→ **Data for this task**
/-- R166, R167 and R168: reading the ready flag and the frame changes nothing; FA_RESET clears length and flags and keeps the
cells. -/
def Obligations.ReadyViewAndReset : Prop :=
  (∀ s : State, exec .faReady s = .next { s with resp := some (.flag s.asm.ready) }) ∧
  (∀ s : State, s.asm.ready = false → exec .faView s = .next { s with resp := some (.view none) }) ∧
  (∀ (s : State) (f : Vector Byte 9), s.asm.ready = true → (∀ i : Fin 9, s.asm.buf[i] = some f[i]) →
    exec .faView s = .next { s with resp := some (.view (some (f, s.asm.okCRC, s.asm.okSum))) }) ∧
  (∀ s : State, exec .faReset s = .next { s with
    asm := { buf := s.asm.buf, len := 0, ready := false, okCRC := false, okSum := false }, resp := some .done }) ∧
  encode .faReady = ⟨0x31, []⟩ ∧ encode .faView = ⟨0x32, []⟩ ∧ encode .faReset = ⟨0x33, []⟩

/-- Resynchronization (R169's first sentence): after any bytes that did not themselves make the assembler ready, the nine bytes
of a well-framed frame whose trailer matches a mode leave it ready with exactly those bytes. -/
def Obligations.AssemblerResynchronizes : Prop :=
  ∀ (s : State) (lead : List Byte) (f : Vector Byte 9),
    (∀ p t, p <+: lead → execAll (p.map .faFeed) s = .next t → t.asm.ready = false) →
    f[0].getLsbD 7 = true → (∀ i : Fin 9, i.val ≠ 0 → f[i].getLsbD 7 = false) →
    (f[8] = (crc7 (f.toList.take 8)).setWidth 8 ∨ f[8] = (Config.checksum (f.toList.take 8)).setWidth 8) →
    ∃ t, execAll ((lead ++ f.toList).map .faFeed) s = .next t ∧ t.asm.ready = true ∧ ∀ i : Fin 9, t.asm.buf[i] = some f[i]

/-! ## Deadline timer and time -/

/-- R180, R181 and R182: the three operations on the standalone deadline, in every state. -/
def Obligations.DeadlineOperations : Prop :=
  (∀ (s : State) (now : Nat), s.dlLast ≤ now →
    exec (.dlReset now) s = .next { s with
      dl := { start := now, duration := s.dl.duration, forced := false }, dlLast := now, resp := some .done }) ∧
  (∀ s : State, exec .dlExpire s = .next { s with
      dl := { start := s.dl.start, duration := s.dl.duration, forced := true }, resp := some .done }) ∧
  (∀ (s : State) (now : Nat), s.dlLast ≤ now → ∃ e : Bool,
    exec (.dlExpired now) s = .next { s with dlLast := now, resp := some (.flag e) } ∧
    (e = true ↔ 0 ≤ s.dl.duration ∧ (s.dl.forced = true ∨ s.dl.duration ≤ (now : Int) - (s.dl.start : Int)))) ∧
  (∀ (s : State) (now : Nat), now < s.dlLast →
    exec (.dlReset now) s = .fault .timeNotMonotonic ∧ exec (.dlExpired now) s = .fault .timeNotMonotonic) ∧
  (∀ now, encode (.dlReset now) = ⟨0x40, [.nat now]⟩ ∧ encode .dlExpire = ⟨0x41, []⟩ ∧
    encode (.dlExpired now) = ⟨0x42, [.nat now]⟩)

/-- R183: an infinite duration overrides a forced expiry; the flag is set all the same. -/
def Obligations.InfiniteOverridesForcedExpiry : Prop :=
  ∀ (s : State) (now : Nat), s.dl.duration < 0 → s.dlLast ≤ now →
    ∃ t u, exec .dlExpire s = .next t ∧ t.dl.forced = true ∧
      exec (.dlExpired now) t = .next u ∧ u.resp = some (.flag false)

/-- R185: expiry is monotone in time, and no operation but DL_RESET undoes it. -/
def Obligations.ExpiryIsMonotone : Prop :=
  (∀ (d : Deadline) (n m : Nat), n ≤ m → d.expired n = true → d.expired m = true) ∧
  (∀ (i : Instr) (s t : State) (n m : Nat), exec i s = .next t → (∀ now, i ≠ .dlReset now) → n ≤ m →
    s.dl.expired n = true → t.dl.expired m = true)

/-- R184: elapsed time is `now - start`; a counter of w bits gives it exactly while it is below 2^w. -/
def Obligations.FiniteCounterAgreesBelowItsRange : Prop :=
  ∀ w now start : Nat, start ≤ now →
    ((elapsedFinite w now start : Int) = (now : Int) - (start : Int) ↔ now - start < 2 ^ w)

/-- R73: an operation whose time is below its unit's `tLast` faults and any other leaves `tLast` at its time; and no operation
ever moves a `tLast` back (R42). -/
def Obligations.TimeInputsAreMonotone : Prop :=
  (∀ (i : Instr) (s : State) (n : Nat), i.now? = some n → n < i.clock s → exec i s = .fault .timeNotMonotonic) ∧
  (∀ (i : Instr) (s t : State) (n : Nat), i.now? = some n → exec i s = .next t → i.clock t = n) ∧
  (∀ (i : Instr) (s t : State), exec i s = .next t →
    s.dlLast ≤ t.dlLast ∧ s.trkLast ≤ t.trkLast ∧ s.eng.tLast ≤ t.eng.tLast)

/-! ## Request tracker -/

/-- R201: RT_ARM stores the request only from IDLE, with the deadline started at the arm; outside IDLE it answers false and
writes nothing but the `tLast` of R73. -/
def Obligations.ArmStoresOnlyFromIdle : Prop :=
  ∀ (s : State) (p : Vector Byte 3) (c : Ctx) (addr : Byte) (m : Bool) (now : Nat),
    (s.trkLast ≤ now → s.trk.state = .idle → ∃ p' : Vector (Option Byte) 3,
      exec (.rtArm p c addr m now) s = .next { s with
        trk := { state := .armed, payload := p', ctx := some c, addr := some addr, mode := some m
                 dl := { start := now, duration := s.trk.dl.duration, forced := false } }
        trkLast := now, resp := some (.flag true) } ∧ ∀ i : Fin 3, p'[i] = some p[i]) ∧
    (s.trkLast ≤ now → s.trk.state ≠ .idle →
      exec (.rtArm p c addr m now) s = .next { s with trkLast := now, resp := some (.flag false) }) ∧
    (now < s.trkLast → exec (.rtArm p c addr m now) s = .fault .timeNotMonotonic) ∧
    encode (.rtArm p c addr m now) = ⟨0x50, [.bytes p.toList, .ctx c, .u8 addr, .bool m, .nat now]⟩

/-- R202, R203, R204, R205, R207 and R208: the tracker's other operations, in every state. -/
def Obligations.TrackerOperations : Prop :=
  (∀ s : State, s.trk.state = .armed →
    exec .rtMarkSent s = .next { s with trk := { s.trk with state := .pending }, resp := some .done }) ∧
  (∀ s : State, s.trk.state ≠ .armed → exec .rtMarkSent s = .fault .trackerState) ∧
  (∀ s : State, exec .rtClear s = .next { s with trk := { s.trk with state := .idle }, resp := some .done }) ∧
  (∀ s : State, exec .rtPending s = .next { s with resp := some (.flag (decide (s.trk.state = .pending))) }) ∧
  (∀ (s : State) (now : Nat), s.trkLast ≤ now → ∃ e : Bool,
    exec (.rtExpired now) s = .next { s with trkLast := now, resp := some (.flag e) } ∧
    (e = true ↔ 0 ≤ s.trk.dl.duration ∧
      (s.trk.dl.forced = true ∨ s.trk.dl.duration ≤ (now : Int) - (s.trk.dl.start : Int)))) ∧
  (∀ (s : State) (now : Nat), s.trkLast ≤ now →
    exec (.rtReset now) s = .next { s with
      trk := { s.trk with dl := { s.trk.dl with start := now, forced := false } }, trkLast := now, resp := some .done }) ∧
  (∀ (s : State) (now : Nat), now < s.trkLast →
    exec (.rtExpired now) s = .fault .timeNotMonotonic ∧ exec (.rtReset now) s = .fault .timeNotMonotonic) ∧
  (∀ s : State, exec .rtExpire s = .next { s with
    trk := { s.trk with dl := { s.trk.dl with forced := true } }, resp := some .done }) ∧
  (∀ now, encode .rtMarkSent = ⟨0x51, []⟩ ∧ encode .rtClear = ⟨0x52, []⟩ ∧ encode .rtPending = ⟨0x53, []⟩ ∧
    encode (.rtExpired now) = ⟨0x54, [.nat now]⟩ ∧ encode (.rtReset now) = ⟨0x55, [.nat now]⟩ ∧
    encode .rtExpire = ⟨0x56, []⟩)

/-- R206: the transitions of `T.state`, over ALL operations: what each leaves the standalone tracker's state at, with RT_ARM's
answer and RT_MARK_SENT's fault. -/
def Obligations.TrackerStateTransitions : Prop :=
  (∀ (i : Instr) (s t : State), exec i s = .next t →
    ((∃ p c a m now, i = .rtArm p c a m now) ∧ s.trk.state = .idle ∧ t.trk.state = .armed ∧ t.resp = some (.flag true)) ∨
    ((∃ p c a m now, i = .rtArm p c a m now) ∧ s.trk.state ≠ .idle ∧ t.trk.state = s.trk.state ∧
      t.resp = some (.flag false)) ∨
    (i = .rtMarkSent ∧ s.trk.state = .armed ∧ t.trk.state = .pending) ∨
    (i = .rtClear ∧ t.trk.state = .idle) ∨
    ((∀ p c a m now, i ≠ .rtArm p c a m now) ∧ i ≠ .rtMarkSent ∧ i ≠ .rtClear ∧ t.trk.state = s.trk.state)) ∧
  (∀ s : State, s.trk.state ≠ .armed → exec .rtMarkSent s = .fault .trackerState)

→ **Exercise brief**
Search the entries for the word "bytes" and show every line that has it.

→ **Solution to the exercise**
/-- Resynchronization (R169's first sentence): after any bytes that did not themselves make the assembler ready, the nine bytes
of a well-framed frame whose trailer matches a mode leave it ready with exactly those bytes. -/
    encode (.rtArm p c addr m now) = ⟨0x50, [.bytes p.toList, .ctx c, .u8 addr, .bool m, .nat now]⟩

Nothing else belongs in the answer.